January 16, 2016 by William H. Scarle, Jr. 813-835-0129

How old should a child be when we can legitimately consider murdering him or her?  This was not exactly Herod’s question when he asked the Magi when the star first appeared.  He was not sure whether the star announced Jesus’ conception or his birth, so he decided to be safe and get rid of all the male children up to age two.  This would certainly eliminate the inconvenient threat to his dynasty.

The Supreme Court of the United States had a similar but backward question before them on January 23 of 1973.  When is a child too old to murder?  This is the philosophical game of “when does the potential become actual.”  The potential child is actual unless it dies or you decide to kill it.  They decided that the unwanted child may be killed when it is three months old if the mother can get a doctor to say it’s OK.  Up to six months the baby can be murdered if the mother can find some reason for it.  Up to nine months the baby can be murdered if there seems to be a “good” reason for it.  In practice it often comes down to convenience.

Herod, of course, did not have to justify his decisions in light of a constitution.  His word was law.  He had his adult sons Alexander and Aristobulus murdered because they threatened his dynastic legacy.

Please know that I am very much aware of the difficult and tragic circumstances that sometimes accompany an unwanted pregnancy.  These situations require difficult decisions.  However, these kinds of situations represent a tiny fraction of the 60 million lives that have been taken in the last forty years.  We have learned to murder for the sake of convenience.

Killing babies is not a unique phenomenon in the history of civilization.  The Greeks sacrificed their children to the gods.   The Romans took their unwanted children out to the forests as fodder for the wild animals.  The Canaanites offered their children alive on the burning alters of the god Moloch.  Excavations at Carthage have uncovered the bones of children stuffed in to up to 20,000 urns sacrificed by worshipping Phoenicians (c. 750 BC).

Ethical decisions can be difficult, but the difficult decisions cannot be the norm for common practice, and clearly this is what has taken place in these United State.  When the Living God gave Moses the Ten Commandments, or general guidelines for case law, he kept it simple.  The Hebrew text reads, “No murder.”  Our founding fathers understood this when they included as the first “inalienable right” the right to life.

This year, as every year since 1974, there will be a huge “March for Life” rally in Washington, DC on January 22, the anniversary of the Supreme Court’s Roe v.

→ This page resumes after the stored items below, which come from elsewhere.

-- ==== Sys2Proof/Certificates/Slice0/Obligations.lean ====
section
/-! DEFINITION. The statements for the provers. Each docstring names the rule of the spec it formalises, or says that a clause is the spec's own
choice (its `[decision]`, `[derived]` and general-knowledge passages, log 14) or the model's (the log entry). Expected states are written as
record updates of the start state, so that everything not named is unchanged; `CompletesAs` says that the computation answers a next state equal
to the expected one in everything but the model's outputs (log 9). -/

namespace Sys2Proof.Claims

open Sys2Proof.Machine

/-- Z and N as SetZN(v) leaves them (R125). -/
def znOf (p : Status) (v : Byte) : Status := { p with z := decide (v = 0), n := v.getLsbD 7 }

/-- `exec i s` completes as `e`. -/
def Gives (i : Instr) (s e : State) : Prop := CompletesAs (exec i s) e

/-- Every byte reads after `exec i s` as before it, except the one at `addr`, which reads `v`. -/
def StoresOnly (i : Instr) (s : State) (addr : Word) (v : Byte) : Prop :=
  s.mem.wf = true → ∀ t, exec i s = .next t → ∀ b, t.mem.read b = if b = addr then v else s.mem.read b

/-- The handler's effective address is `m.address s`. -/
def Resolves (m : MemOperand) (s : State) : Prop := AnswersAs (effectiveAddress m s) (m.address s, m.crosses s) s

def LoadsA (i : Instr) (o : ReadOperand) (s : State) : Prop := Gives i s { s with a := o.value s, p := znOf s.p (o.value s) }

def LoadsX (i : Instr) (o : ReadOperand) (s : State) : Prop := Gives i s { s with x := o.value s, p := znOf s.p (o.value s) }

def LoadsY (i : Instr) (o : ReadOperand) (s : State) : Prop := Gives i s { s with y := o.value s, p := znOf s.p (o.value s) }

/-- `i` stores `v` at the address of `m` and does nothing else. -/
def Stores (i : Instr) (m : MemOperand) (v : Byte) (s : State) : Prop :=
  Resolves m s ∧ Gives i s { s with mem := s.mem.write (m.address s) v } ∧ StoresOnly i s (m.address s) v

/-- `i` replaces the byte `v` at the address of `m` by `f v` and leaves P as `g v`. -/
def Modifies (i : Instr) (m : MemOperand) (f : Byte → Byte) (g : Byte → Status) (s : State) : Prop :=
  Resolves m s ∧
  Gives i s { s with mem := s.mem.write (m.address s) (f (s.mem.read (m.address s))), p := g (s.mem.read (m.address s)) } ∧
  StoresOnly i s (m.address s) (f (s.mem.read (m.address s)))

/-- Binary ADC of `m` to A, over the integers (R150, R152). -/
def addsBinary (s : State) (m : Byte) : State :=
  let r := BitVec.ofNat 8 (s.a.toNat + m.toNat + s.p.c.toNat)
  { s with
    a := r
    p := { znOf s.p r with
      c := decide (255 < s.a.toNat + m.toNat + s.p.c.toNat)
      v := decide (s.a.toInt + m.toInt + s.p.c.toNat < -128 ∨ 127 < s.a.toInt + m.toInt + s.p.c.toNat) } }

/-- Binary SBC of `m` from A, over the integers (R151, R153). -/
def subtractsBinary (s : State) (m : Byte) : State :=
  let r := BitVec.ofInt 8 ((s.a.toNat : Int) - m.toNat - (1 - s.p.c.toNat))
  { s with
    a := r
    p := { znOf s.p r with
      c := decide ((0 : Int) ≤ (s.a.toNat : Int) - m.toNat - (1 - s.p.c.toNat))
      v := decide (s.a.toInt - m.toInt - (1 - s.p.c.toNat) < -128 ∨ 127 < s.a.toInt - m.toInt - (1 - s.p.c.toNat)) } }

/-- Both nibbles of a byte are at most 9 (R154). -/
def IsBcd (b : Byte) : Prop := b.toNat / 16 ≤ 9 ∧ b.toNat % 16 ≤ 9

/-- The decimal value of a byte (R154). -/
def decimalValue (b : Byte) : Int := 10 * (b.toNat / 16) + b.toNat % 16

/-- The byte with high nibble `t div 10` and low nibble `t mod 10`, for `t` taken modulo 100 (R154, R155). -/
def decimalByte (t : Int) : Byte := BitVec.ofInt 8 (16 * (t % 100 / 10) + t % 100 % 10)

/-- A decimal result and carry: A, C, Z and N are written, V is not (R150, R151, R154). -/
def decimally (s : State) (r : Byte) (carry : Bool) : State :=
  { s with a := r, p := { znOf s.p r with c := carry } }

/-- Decimal ADC of `m` to A (R154). -/
def addsDecimal (s : State) (m : Byte) : State :=
  decimally s (decimalByte (decimalValue s.a + decimalValue m + s.p.c.toNat))
    (decide (99 < decimalValue s.a + decimalValue m + s.p.c.toNat))

/-- Decimal SBC of `m` from A (R155). -/
def subtractsDecimal (s : State) (m : Byte) : State :=
  decimally s (decimalByte (decimalValue s.a - decimalValue m - (1 - s.p.c.toNat)))
    (decide (0 ≤ decimalValue s.a - decimalValue m - (1 - s.p.c.toNat)))

/-- A, C, Z and N from `DecimalInvalid`; V unchanged (R154, U2, log 5). -/
def undefinedDecimal (s : State) (res : DecimalResult) : State :=
  { s with a := res.r, p := { s.p with c := res.carry, z := res.z, n := res.n } }

/-- Every category of ADC satisfies `Q`, given its operand. -/
def EachAdc (Q : Instr → ReadOperand → Prop) : Prop :=
  (∀ v, Q (.adcImm v) (.immediate v)) ∧
  (∀ z, Q (.adcZp z) (.mem (.zeroPage z))) ∧ (∀ z, Q (.adcZpx z) (.mem (.zeroPageX z))) ∧
  (∀ w, Q (.adcAbs w) (.mem (.absolute w))) ∧ (∀ w, Q (.adcAbx w) (.mem (.absoluteX w))) ∧
  (∀ w, Q (.adcAby w) (.mem (.absoluteY w))) ∧
  (∀ z, Q (.adcIzx z) (.mem (.indirectX z))) ∧ (∀ z, Q (.adcIzy z) (.mem (.indirectY z)))
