/-! ### Everything each operation can do, when it has a next state -/

theorem read16_next {addr : Word} {s t : State} {w : Word} (h : read16 addr s = .next (w, t)) :
    s.MemoryReady ∧ w = s.word addr ∧ t.arch = s.arch :=
  ⟨memoryReady_of_read16 h, (read16_answers (memoryReady_of_read16 h) addr).eq h⟩

theorem push8_next {v : Byte} {s t : State} (h : push8 v s = .next t) : s.MemoryReady ∧ t.arch = (s.pushed v).arch :=
  ⟨memoryReady_of_push8 h, (push8_completes (memoryReady_of_push8 h) v).eq h⟩

theorem pull8_next {s t : State} {v : Byte} (h : pull8 s = .next (v, t)) : s.MemoryReady ∧ v = s.top ∧ t.arch = s.pulled.arch :=
  ⟨memoryReady_of_pull8 h, (pull8_answers (memoryReady_of_pull8 h)).eq h⟩

theorem push16_next {w : Word} {s t : State} (h : push16 w s = .next t) :
    s.MemoryReady ∧ t.arch = ((s.pushed (hiByte w)).pushed (loByte w)).arch :=
  ⟨memoryReady_of_push16 h, (push16_completes (memoryReady_of_push16 h) w).eq h⟩

theorem pull16_next {s t : State} {w : Word} (h : pull16 s = .next (w, t)) :
    s.MemoryReady ∧ w = ofBytes s.pulled.top s.top ∧ t.arch = s.pulled.pulled.arch :=
  ⟨memoryReady_of_pull16 h, (pull16_answers (memoryReady_of_pull16 h)).eq h⟩

theorem serviceInterrupt_next {k : InterruptKind} {s t : State} (h : serviceInterrupt k s = .next t) :
    s.MemoryReady ∧ t.arch = (s.entered k).arch :=
  ⟨memoryReady_of_serviceInterrupt h, (serviceInterrupt_completes (memoryReady_of_serviceInterrupt h) k).eq h⟩

theorem takeBreak_next {s t : State} (h : takeBreak s = .next t) : s.MemoryReady ∧ t.arch = s.broken.arch :=
  ⟨memoryReady_of_takeBreak h, (takeBreak_completes (memoryReady_of_takeBreak h)).eq h⟩

theorem returnFromInterrupt_next {s t : State} (h : returnFromInterrupt s = .next t) :
    s.MemoryReady ∧ t.arch = s.returned.arch :=
  ⟨memoryReady_of_returnFromInterrupt h, (returnFromInterrupt_completes (memoryReady_of_returnFromInterrupt h)).eq h⟩

/-! ### Bytes, halves and stack slots -/

theorem hiByte_toNat (w : Word) : (hiByte w).toNat = w.toNat / 256 := by
  have := w.isLt
  simp only [hiByte, BitVec.extractLsb'_toNat, Nat.shiftRight_eq_div_pow]
  omega

theorem loByte_toNat (w : Word) : (loByte w).toNat = w.toNat % 256 := by
  simp [loByte]

theorem ofBytes_toNat (high low : Byte) : (ofBytes high low).toNat = 256 * high.toNat + low.toNat := by
  have := low.isLt
  simp only [ofBytes, BitVec.toNat_append]
  rw [← Nat.shiftLeft_add_eq_or_of_lt (by omega), Nat.shiftLeft_eq]
  omega

@[simp] theorem hiByte_ofBytes (high low : Byte) : hiByte (ofBytes high low) = high := by
  have := low.isLt
  apply BitVec.eq_of_toNat_eq
  rw [hiByte_toNat, ofBytes_toNat]
  omega

@[simp] theorem loByte_ofBytes (high low : Byte) : loByte (ofBytes high low) = low := by
  have := low.isLt
  apply BitVec.eq_of_toNat_eq
  rw [loByte_toNat, ofBytes_toNat]
  omega

@[simp] theorem ofBytes_hiByte_loByte (w : Word) : ofBytes (hiByte w) (loByte w) = w := by
  apply BitVec.eq_of_toNat_eq
  rw [ofBytes_toNat, hiByte_toNat, loByte_toNat]
  omega

theorem stackAddress_toNat (sp : Byte) : (stackAddress sp).toNat = 256 + sp.toNat := by
  have h : stackAddress sp = ofBytes 0x01 sp := by
    revert sp
    decide +kernel
  rw [h, ofBytes_toNat]
  rfl

/-- Different values of S name different slots. -/
theorem stackAddress_inj {sp sp' : Byte} : stackAddress sp = stackAddress sp' ↔ sp = sp' := by
  rw [← BitVec.toNat_inj, ← BitVec.toNat_inj, stackAddress_toNat, stackAddress_toNat]
  omega

end Sys2Proof.Machine
end

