-- ==== Sys2Proof/Laws/Step.lean ====
section
/-! SUPPORT. Fetching, and everything a step can do. -/

namespace Sys2Proof

/-- The instruction a form makes of the two bytes after the opcode. -/
def Form.build (f : Form) (b1 b2 : Byte) : Instr :=
  match f with
  | .op0 i => i
  | .op1 g => g b1
  | .op2 g => g (ofBytes b2 b1)

/-- How many operand bytes a form fetches. -/
def Form.size : Form → Nat
  | .op0 _ => 0
  | .op1 _ => 1
  | .op2 _ => 2

namespace Machine

/-- The state a step starts from: no outputs, Running (R110). -/
def State.started (s : State) : State := s.clearObs.setRun .running

@[simp] theorem State.started_arch (s : State) : s.started.arch = s.arch.setRun .running := rfl

theorem State.MemoryReady.started {s : State} (h : s.MemoryReady) : s.started.MemoryReady :=
  State.memoryReady_of_registry rfl h

theorem fetchByte_answers {s : State} (h : s.MemoryReady) :
    AnswersAs (fetchByte s) (s.mem.read s.pc) (s.setPc (s.pc + 1)) := by
  refine (memRead_answers h s.pc).bind fun t ht => AnswersAs.intro ?_
  rw [State.setPc_arch, ht, State.pc_of_arch ht, ← State.setPc_arch]

theorem fetchByte_next {s t : State} {b : Byte} (h : fetchByte s = .next (b, t)) :
    s.MemoryReady ∧ b = s.mem.read s.pc ∧ t.arch = (s.setPc (s.pc + 1)).arch := by
  obtain ⟨⟨v, u⟩, hu, h1⟩ := andThen_eq_next.1 h
  obtain ⟨hr, hv, ha⟩ := memRead_next hu
  cases h1
  refine ⟨hr, hv, ?_⟩
  rw [State.setPc_arch, ha, State.pc_of_arch ha, ← State.setPc_arch]

theorem fetchOperand_answers {s : State} (h : s.MemoryReady) (f : Form) :
    AnswersAs (fetchOperand f s) (f.build (s.mem.read s.pc) (s.mem.read (s.pc + 1)))
      (s.setPc (s.pc + BitVec.ofNat 16 f.size)) := by
  cases f with
  | op0 i => exact AnswersAs.intro (by simp [Form.size])
  | op1 g => exact (fetchByte_answers h).bind fun t ht => AnswersAs.intro ht
  | op2 g =>
    refine (fetchByte_answers h).bind fun t ht => ?_
    have hr : t.MemoryReady := State.memoryReady_of_arch ht (State.memoryReady_of_registry rfl h)
    have hpc : t.pc = s.pc + 1 := by simpa using State.pc_of_arch ht
    have hmem : t.mem = s.mem := by simpa using State.mem_of_arch ht
    refine (fetchByte_answers hr).bind fun u hu => ?_
    rw [hpc, hmem]
    refine AnswersAs.intro (hu.trans ?_)
    rw [State.setPc_arch, ht, hpc, State.setPc_arch, State.setPc_arch, State.setPc_setPc, BitVec.add_assoc]
    rfl

/-- The decoder reads the instruction the fetch builds. -/
theorem decode_eq_build {cfg : Config} {op b1 b2 : Byte} {e : OpcodeEntry} (h : opcodeEntry cfg op = some e) :
    ∃ rest, decode cfg [op, b1, b2] = .ok (e.form.build b1 b2) rest := by
  obtain ⟨_, _, _, _, _, f⟩ := e
  cases f <;> exact ⟨_, by simp [decode, h, Form.assemble, Form.build]; rfl⟩

/-- A halted core ignores the step. -/
theorem step_halted {s : State} (h : s.run.isHalted = true) : step s = .next (ignoredStep s) := by
  simp [step, h]

/-- A core that is not halted services the selected interrupt. -/
theorem step_interrupt {s : State} {k : InterruptKind} (h : s.run.isHalted = false) (hk : selectInterrupt s = some k) :
    step s = serviceStep k s.started := by
  simp [step, h, activeStep, hk, State.started]

/-- A core that is not halted and has no interrupt to take fetches and executes. -/
theorem step_instruction {s : State} (h : s.run.isHalted = false) (hk : selectInterrupt s = none) :
    step s = fetchAndExecute s.started := by
  simp [step, h, activeStep, hk, State.started]

/-- Everything a step that answers a next state can have done. -/
theorem step_cases {s t : State} (h : step s = .next t) :
    (s.run.isHalted = true ∧ t = ignoredStep s) ∨
    (s.run.isHalted = false ∧ ∃ k u, selectInterrupt s = some k ∧ serviceInterrupt k s.started = .next u ∧
      t = u.setResult (.serviced k)) ∨
    (s.run.isHalted = false ∧ selectInterrupt s = none ∧ ∃ op s1, fetchByte s.started = .next (op, s1) ∧
      ((opcodeEntry s1.cfg op = none ∧ t = illegalOpcode op s1) ∨
        ∃ e i s2 s3, opcodeEntry s1.cfg op = some e ∧ fetchOperand e.form s1 = .next (i, s2) ∧ exec i s2 = .next s3 ∧
          t = retire s.pc op e i s3)) := by
  cases hh : s.run.isHalted with
  | true =>
    rw [step_halted hh] at h
    cases h
    exact .inl ⟨rfl, rfl⟩
  | false =>
    cases hk : selectInterrupt s with
    | some k =>
      rw [step_interrupt hh hk] at h
      obtain ⟨u, hu, h1⟩ := andThen_eq_next.1 h
      cases h1
      exact .inr (.inl ⟨rfl, k, u, rfl, hu, rfl⟩)
    | none =>
      rw [step_instruction hh hk] at h
      obtain ⟨⟨op, s1⟩, h1, h2⟩ := andThen_eq_next.1 h
      refine .inr (.inr ⟨rfl, rfl, op, s1, h1, ?_⟩)
      cases he : opcodeEntry s1.cfg op with
      | none =>
        simp only [he] at h2
        cases h2
        exact .inl ⟨rfl, rfl⟩
      | some e =>
        simp only [he] at h2
        obtain ⟨⟨i, s2⟩, h3, h4⟩ := andThen_eq_next.1 h2
        obtain ⟨s3, h5, h6⟩ := andThen_eq_next.1 h4
        cases h6
        exact .inr ⟨e, i, s2, s3, rfl, h3, h5, rfl⟩

/-- Loading a program keeps the canonical form. -/
theorem Memory.wf_load {m : Memory} (h : m.wf = true) (addr : Word) (bs : List Byte) : (m.load addr bs).wf = true := by
  induction bs generalizing m addr with
  | nil => exact h
  | cons b bs ih => exact ih (Memory.wf_write h addr b) (addr + 1)

/-- One more step of a run. -/
theorem core_run_next {n : Nat} {s t : State} (h : step s = .next t) :
    Sys2Proof.core.run (n + 1) s = Sys2Proof.core.run n t := by
  have hc : Sys2Proof.core.step s = .next t := h
  simp only [Host.Core.run, hc]

@[simp] theorem retire_arch (pc0 : Word) (op : Byte) (e : OpcodeEntry) (i : Instr) (s : State) :
    (retire pc0 op e i s).arch = s.arch := rfl

@[simp] theorem ignoredStep_arch (s : State) : (ignoredStep s).arch = s.arch := rfl

@[simp] theorem illegalOpcode_arch (op : Byte) (s : State) : (illegalOpcode op s).arch = s.arch.halt .illegalOpcode := rfl

end Machine

end Sys2Proof
end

Wade decision.   Contrary to the party line of those who support the unrestrained murder of children by abortion, this is not an anti-feminist rally.   Girl children have been the victims of abortion in far greater numbers than males.

America needs to deal with this issue as a moral problem.  We need to listen to those calling for the right to life which was lost by millions due to Roe v. Wade.  Redefinition and redirection are not answers.  We are killing our children and that has got to be addressed if America is to retain any residue of reputation as a nation of “freedom and justice for all.”